From Melvin Dale, the pdf of the difference \(Z = X - Y\) is also the fourier convolution of the pdfs \(F_X\) and \(F_Y\):

\[ P(Z = k) = \sum F_X(k + y)F_Y(y) \]

If we find an expansion form for this similar to the one we used for the sum of two r.v.s we should be ok. Following the same logic and taking advantage of the discreteness of the r.v.s, say \(Z = X - Y; P(X = i) = a_i; P(Y = i) = b_i; P(Z = i) = c_i\). Here we are thinking of each random variable as a colection of values and associated probabilities such that \(X = [x_0, x_1, ..., x_i, ..., x_n]; P(X = x_i = i) = a_i\). We want to sum the probabilities associated with each pair of values for \(X\) and \(Y\) that would yield a particular \(z_i\):

\[ \begin{align} c_0 = a_0b_0 + a_1b_1 + a_2b_2 + ... + a_nb_n \\ c_1 = a_1b_0 + a_2b_1 + a_3b_2 + ... + a_nb_{n - 1} \\ c_2 = a_2b_0 + a_3b_1 + a_4b_2 + ... + a_nb_{n - 2} \\ \vdots \\ c_i = a_ib_0 + ... + a_nb_{n - i} \\ \vdots \\ c_{n - 1} = a_{n - 1}b_0 + a_nb_1 \\ c_n = a_nb_0 \end{align} \]

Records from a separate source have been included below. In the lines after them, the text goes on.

theorem test_witness_maintenance :
    let off : Coll := { coll1 with state := 0, reloading := true }
    let s := withColl off
    let full : Coll := { coll1 with
      side := [⟨locator 1 0 1, 1, 0, 0, 0, 0, []⟩], slots := [⟨0, 1, true, 2, txt "k", 4, 0, [], [], 1, false, true⟩], nextSeq := 2, pub := 2 }
    let idle := at_ .M5 ((({ withColl full with day := { up.day with idleTicks := 100 } } : State).setReg .GOV_MERGE_IDLE_PCT 40).setReg
      .GOV_MERGE_MIN_FILL_PCT 0)
    (passes (vColl "MAINT.RELOAD" 1 true [collArg]) (onBooks []) s = true ∧ namedColl (txt "1") s = some off ∧ off.state = 0 ∧
      s.coll 1 = some off ∧ off.reloading = true ∧ s.inService = true ∧
      ([⟨1, 0, 302⟩].filter fun (x : ReloadFault) => x.coll == 1 && [(⟨0, 1, true, []⟩ : Chunk)].any fun k => k.num == x.chunk) = [⟨1, 0, 302⟩] ∧
      ([⟨1, 0, 302⟩].filter fun (x : ReloadFault) => x.coll == 1 && off.chunks.any fun k => k.num == x.chunk) = []) ∧
    passes vMaintRebuild (onBooks []) (at_ .M9 (withColl coll1)) = true ∧
    passes (vColl "MAINT.JOBS" 0 false []) (ln []) s = true ∧
    ((0 : Nat) < idle.reg .GOV_MERGE_IDLE_PCT ∧ 100 ≤ idle.day.idleTicks ∧ bitAt (idle.reg .GOV_PIN) 1 = false ∧ idle.mode = .M5 ∧
      mayMerge idle = true ∧ (idle.colls.any (·.queued)) = false ∧ fullest (idle.reg .GOV_MERGE_MIN_FILL_PCT) idle.colls = some full ∧
      (((startMerge 1 idle).coll 1).bind (·.merge)).isSome = true ∧ idle.reg .GOV_MERGE_IDLE_PCT ≤ 40) := by decide +kernel

/-! ## Search -/

/-- A query of the session, and a batch that forms with it. -/
def query1 : Query :=
  { num := 1, asker := .dkp 5 1, coll := 1, exact := false, k := 1, c := 4, metric := 0, tag := none, radius := none, bySketch := false,
    keys := false, vec := List.replicate 32 0, sketch := List.replicate 8 0, roles := none, exclude := none, at_ := 0 }
def forms : Forming := ⟨1, false, 0, 0, false, 0, [query1]⟩

/-- The unit with its collection and what search holds. -/
def searching (f : Sweep → Sweep) : State := { withColl coll1 with
  sweep := f up.sweep, pwr := { up.pwr with on := 0x7FF, ready := 0x7FF } }

/-- A watch, and a query in re-rank. -/
def watch3 : Watch := ⟨3, 1, 2, txt "k", 1000, 0x3F800000, 0, 64, none, false, false, 0, 0, 0, 0, false⟩
def ranked (who : Asker) (cands : List Nat) (hits : List Hit) : Rerank := ⟨{ query1 with asker := who }, 0, 1, cands, hits, 0, 0, false⟩

theorem test_witness_batches :
    let ready : Forming := { forms with ready := true }
    let s := searching fun w => { w with forming := [ready] }
    let b : Batch := ⟨7, 1, 1, 16, [], [query1], false, 0⟩
    (forms.coll = 1 ∧ forms.exact = false ∧ forms.ready = false ∧ forms.openedAt + us forms.w ≤ s.now) ∧
    (s.sweep.running = none ∧ firstReady false s.sweep.forming = some ready ∧ 8 ≤ lanesNow s ∧ s.inService = true ∧
      runnable (boundary s) ready.coll = some coll1 ∧ (boundary s).sweep.forming = s.sweep.forming) ∧
    ((searching fun w => { w with running := some b }).sweep.running = some b ∧ firstReady false (searching id).sweep.forming = none ∧
      (searching fun w => { w with running := some b }).mem.ue = []) ∧
    (s.pwr.failing = false) ∧
    ({ up with sweep := { up.sweep with nextWindow := some 200 } } : State).colls = [] ∧
    ({ up with sweep := { up.sweep with nextWindow := some 200 } } : State).collsDisk = [] ∧
    (200 ≠ up.reg .GOV_WINDOW_US ∧ (up.setReg .GOV_WINDOW_US 200).reg .GOV_WINDOW_US = 200 ∧ (searching id).sweep.running = none) ∧
    ((searching id).sweep.exact = none ∧ (searching fun w => { w with exact := some b }).sweep.exact.isSome = true) ∧
    (let w : Ctx := ⟨true, 1, 0, 3, some 5, false⟩
     let r : Ctx := ⟨false, 1, locator 1 0 1, 1, some 4, false⟩
     let l := [w, r, ⟨true, 2, 0, 3, some 9, false⟩]
     longestReady true l = some w ∧ longestReady false l = some r ∧ issuing 2 l = some w ∧ issuing 3 l = some r ∧
       (l.any fun c => c.since.isSome) = true) ∧
    ((searching id).sweep.ctxs.any fun c => c.since.isSome) = false ∧
    (let s := searching fun w => { w with exact := some b }
     s.sweep.exact = some b ∧ engineHeld s = false ∧ s.coll b.coll = some coll1 ∧ coll1.slots = [] ∧
       ({ s with colls := [] } : State).coll b.coll = none) := by decide +kernel

/-- R418: a batch that is ready starts at a boundary, and the boundary numbers it. -/
theorem test_boundary_starts_the_batch :
    let s := searching fun w => { w with forming := [{ forms with ready := true }], batchNum := 9 }
    (match exec .batchBoundary s with
     | .next t => t.sweep.running.map (fun b => (b.num, b.coll, b.lanes)) | _ => none) = some (9, 1, 16) := by decide +kernel

theorem test_witness_rerank :
    let r := ranked (.dkp 5 1) [locator 1 0 1] []
    let s := searching fun w => { w with rerank := [r] }
    let done := ranked (.dkp 5 1) [] []
    (rerankOf s 1 = some r ∧ engineHeld s = false ∧ rerankOf s 2 = none ∧ fetching 1 (locator 1 0 1) s = false ∧
      fetching 1 (locator 1 0 1) (searching fun w => { w with ctxs := [⟨false, 1, locator 1 0 1, 1, some 0, true⟩] }) = true) ∧
    (({ s with colls := [] } : State).coll r.q.coll = none) ∧
    (rerankOf (searching fun w => { w with rerank := [done] }) 1 = some done ∧ done.cands = [] ∧ done.q.asker = .dkp 5 1 ∧
      done.degraded = false) := by decide +kernel

theorem test_witness_watches :
    let s := searching fun w => { w with watches := [watch3] }
    let far := ranked (.watch 3) [] [⟨5, 0, 0, 1, 0, txt "x"⟩]
    let near := ranked (.watch 3) [] [⟨0, 0, 0, 1, 0, txt "x"⟩]
    (watchGet s 3 = some watch3 ∧ watchesRun s = true ∧ watch3.running = false ∧
      watchGet (searching fun w => { w with watches := [{ watch3 with running := true }] }) 3 = some { watch3 with running := true }) ∧
    (({ s with colls := [] } : State).liveColl watch3.coll = none) ∧
    (((searching fun w => { w with rerank := [far] }).sweep.rerank.find? fun r => r.q.asker == .watch 3) = some far ∧
      beyond false far.hits watch3.thr = true ∧ distKind s far.q = false ∧ beyond false near.hits watch3.thr = false ∧
      ({ far with degraded := true } : Rerank).degraded = true ∧ watch3.novel = false ∧ far.cands = [] ∧ s.mode ≠ .M8 ∧
      (at_ .M8 s).mode = .M8) ∧
    (watchGet (searching id) watch3.n = none) := by decide +kernel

Let’s try to estimate \(t = 4\) from \(t = 5\):

four_ff = {
  tmp = sapply(age_seq, function (x) {
    log_sum(dpois(x:grid_size, lambda = 5 * lambda, log = TRUE) +
            dpois(0:(grid_size - x), lambda = lambda, log = TRUE))
  })
  exp(tmp)
}

rm(tmp)

# plot
par(mfrow = c(3, 1))
plot(age_seq, five_th, type = 'h')
plot(age_seq, four_ff, type = 'h')
plot(age_seq, four_th, type = 'h')

# test equality
par(opar)
identical(four_ff, four_th)
[1] FALSE
all.equal(four_ff, four_th)
[1] "Mean relative difference: 0.195754"
all.equal(five_ff, normalize(five_th))
[1] "Mean relative difference: 6.401674e-05"
plot(four_ff - four_th, type = 'b')

Seems like there is no way to estimate the previous step without incresing uncentainty… Maybe that’s ok, we shall try with a realistic example and see what happens.